Central Office-Related Experiences
- Attend 3 school board meetings in 3 different school divisions, one of which being your own. Identify the similarities and differences among the 3 divisions.
- Spend a minimum of 8 hours shadowing and meeting with non-instructional central office administrators. Identify the issues that surface at the division level. The following positions (or their equivalent) should be included:
- School nutrition supervisor
- Transportation supervisor
- Maintenance supervisor
- Maintenance tradesman
- Spend a minimum of 10 hours shadowing and meeting with instructional central office administrators. Analyze the role central office instructional staff play in direct instructional supervision. What role do they have in insuring accountability? The following positions (or their equivalent) should be included:*
- Assistant Superintendent for Instruction
- Director for Elementary Education
- Director for Secondary Education
- Director for Technology
- Director for Special Education
- Director for Career Technical Education
- Director for Personnel
- Director for Finance
- Public Information Officer
- Spend a minimum of 5 hours in meetings noted below involving central office staff. Reflect on the relationship between the central office and principals, the accountability of both, and the impact these meetings have on student learning.
- Construction meeting
- RFP presentations or Bid openings
- Division principals meeting
- Division department meeting
Community Agency Internship Experiences
Spend a minimum of 15 hours working with the United Way.
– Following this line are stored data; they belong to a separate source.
-- ==== Sys2Proof/Laws/PerInstr.lean ====
section
/-! SUPPORT. Per instruction: an encoding lies within a slot and is read back, before the checks of R486.
Events have no encoding. -/

namespace Sys2Proof.Laws.F
open Sys2Proof

/-- The slot of an instruction is a word of 96 bits whose fields are read back as they were. -/
def Statement (i : Instr) : Prop := ∀ w, encode i = some w → w < 2 ^ 96 ∧ rawDecode w = some i

theorem of_read {α : Type} (i : Instr) (c : Nat) (fs : List (Nat × Nat)) (read : Nat → Option α) (mk : α → Instr)
    (o : α) (h : opcFields i = some (c, fs)) (hw : widthOf fs = 88) (hc : c.blt 256 = true)
    (hr : ∀ gs, read (pack (fs ++ gs)) = some o) (hm : ∀ w, rawAt c w = (read w).map mk) (hi : mk o = i) :
    Statement i := by
  intro w e
  simp only [encode, h, Option.map_some, Option.some.injEq] at e
  refine e ▸ ⟨pack_slot_lt fs c hw, ?_⟩
  rw [rawDecode, opc_of_pack fs c hw (Nat.blt_eq.mp hc), hm, hr, Option.map_some, hi]

theorem of_none (i : Instr) (h : opcFields i = none) : Statement i := by
  intro w e
  simp [encode, h] at e
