/-- Writing memory alone spares everything else. -/
theorem spared_of_wr {s t : State} {a n v : Nat} (hal : Alone (s.wr a n v) t) : Spared s t where
  contexts := fun p k hpk => congrArg Ctx.still (hal.contexts p k hpk)
  cores := fun p => Core.still_of_same (hal.cores p)
  chains := fun h => by
    have e := congrArg State.chains hal.machine
    rw [State.chain, e]
    rfl
  machine := by
    have hch := congrArg State.chains hal.machine
    have hemp := congrArg State.empties hal.machine
    have hpo := congrArg State.poison hal.machine
    have hmem := congrArg State.mem hal.machine
    dsimp only at hch hemp hpo hmem
    rw [hch, hemp, hpo, hmem]
    exact hal.machine

theorem rdec_counts (s : State) (a v : Nat) : ∃ t, s.okay (s.wr a 8 v) = t ∧ Writes s t s.me (.ok false) 0 0 ∧ Spared s t ∧
    t.mem = (s.wr a 8 v).mem := by
  obtain ⟨hwr, hal⟩ := accepted (s := s) (u := s.wr a 8 v) rfl rfl
  have hmem := congrArg State.mem hal.machine
  exact ⟨_, rfl, hwr, spared_of_wr hal, hmem⟩

theorem State.wakeIf_quiet {s : State} {p : Nat} {f : WaitOn → Bool} (h : ∀ k, (s.ctx p k).wait = none) :
    s.wakeIf p f = s := by
  have hnone : (s.core p).waiting f = [] := List.eq_nil_iff_forall_not_mem.mpr fun k hk => by
    obtain ⟨-, w, hw, -⟩ := (Core.mem_waiting _ _ _).mp hk
    exact nomatch (h k).symm.trans hw
  rw [State.wakeIf, hnone]
  rfl

/-- A record whose counter reaches zero enters a ring with room, on a core where nothing waits. -/
theorem pushReady_enters {s : State} {p off : Nat} (src srcx : Word) (hroom : ringCount (s.core p).rrhead (s.core p).rrtail 256 ≠ 256)
    (hw : (s.core p).watches = []) (hwait : ∀ k, (s.ctx p k).wait = none) :
    s.pushReady p off src srcx = (s.wr (lsAddr p ((s.core p).rrbase + 4 * ((s.core p).rrtail % 256))) 4 off).setCore p
      { s.core p with rrtail := ((s.core p).rrtail + 1) % 512 } := by
  set u := s.wr (lsAddr p ((s.core p).rrbase + 4 * ((s.core p).rrtail % 256))) 4 off with hu
  have hlw : u.lsWake p ((s.core p).rrbase + 4 * ((s.core p).rrtail % 256)) false false true = u :=
    State.lsWake_unwatched (s := u) hw
  rw [State.pushReady]
  dsimp only
  rw [if_neg hroom, ← hu, hlw]
  exact State.wakeIf_quiet fun k => (congrArg Ctx.wait
    (u.ctx_setCore_same (c := { s.core p with rrtail := ((s.core p).rrtail + 1) % 512 }) rfl p k)).trans (hwait k)

theorem rdec_rings {s : State} {a v off : Nat} (src srcx : Word)
    (hroom : ringCount s.myCore.rrhead s.myCore.rrtail 256 ≠ 256) (hw : s.myCore.watches = []) (hoff : off < 2 ^ 20)
    (hwait : ∀ k, (s.ctx s.cur.1 k).wait = none) :
    ∃ t, s.okay ((s.wr a 8 v).pushReady s.cur.1 off src srcx) = t ∧
      t.myCore.rrtail = (s.myCore.rrtail + 1) % 512 ∧
      t.rd (lsAddr s.cur.1 (s.myCore.rrbase + 4 * (s.myCore.rrtail % 256))) 4 = off := by
  set u := (s.wr a 8 v).pushReady s.cur.1 off src srcx with hu
  have hpush : u = ((s.wr a 8 v).wr (lsAddr s.cur.1 (s.myCore.rrbase + 4 * (s.myCore.rrtail % 256))) 4 off).setCore s.cur.1
      { s.myCore with rrtail := (s.myCore.rrtail + 1) % 512 } :=
    pushReady_enters (s := s.wr a 8 v) src srcx hroom hw hwait
  have hme : u.me = s.me := by rw [hpush]; exact State.me_setMyCore _ _
  have hp : u.pair = s.pair := by rw [hpush]; rfl
  have hcore : u.myCore = { s.myCore with rrtail := (s.myCore.rrtail + 1) % 512 } := by
    rw [hpush]
    exact State.core_setCore_self _ _ _
  obtain ⟨-, hal⟩ := accepted hme hp
  have htail := congrArg Core.rrtail hal.myCore
  have hmem := congrArg State.mem hal.machine
  dsimp only at htail hmem
  refine ⟨_, rfl, by rw [htail, hcore], ?_⟩
  rw [State.rd, hmem, hpush]
  refine (State.rd_wr (s.wr a 8 v) _ 4 off).trans ?_
  omega

/-! ### GIVE and TAKE (R42, R43, R305) -/

theorem State.withRecord_ok {s : State} {o : EOp} (k : Nat → State) (h1 : (s.G o.a).toNat % 32 = 0)
    (h2 : (s.G o.a).toNat < 2 ^ 20) : s.withRecord o k = k (s.G o.a).toNat :=
  (if_neg (not_not.mpr h1)).trans (if_neg (Nat.not_le.mpr h2))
Interns will receive training as a call specialist for the 2-1-1 program. The 2-1-1 program is an easy to remember phone number connecting people with free information on available community services. When someone calls 2-1-1, a trained call specialist listens to the situation and suggest sources of help using a large database of health and human services in Virginia. Nonprofit organizations and federal, state, and local government agencies are included in the database.
The Lynchburg United Way houses one of the state call centers. Interns will be trained as a call specialist by United Way staff. Interns will assist callers in accessing health and human service agencies. As a result of the training, interns will be more aware of the types of services available to families and children.
These services include, but are not limited to:
- Basic human needs including food banks, shelters, rent or utility assistance.
- Physical and mental health resources including Medicaid, Medicare, pre-natal care, children’s health insurance programs, crisis intervention, support groups, counseling, alcohol and drug rehabilitation.
- Work initiatives including educational and vocational training programs, English as second language classes, job training, GED preparation, financial and transportation assistance.
- Support for children, youth, and families including after-school programs, family resource centers, protective services, counseling, early childhood learning programs, child care referral centers, and recreation.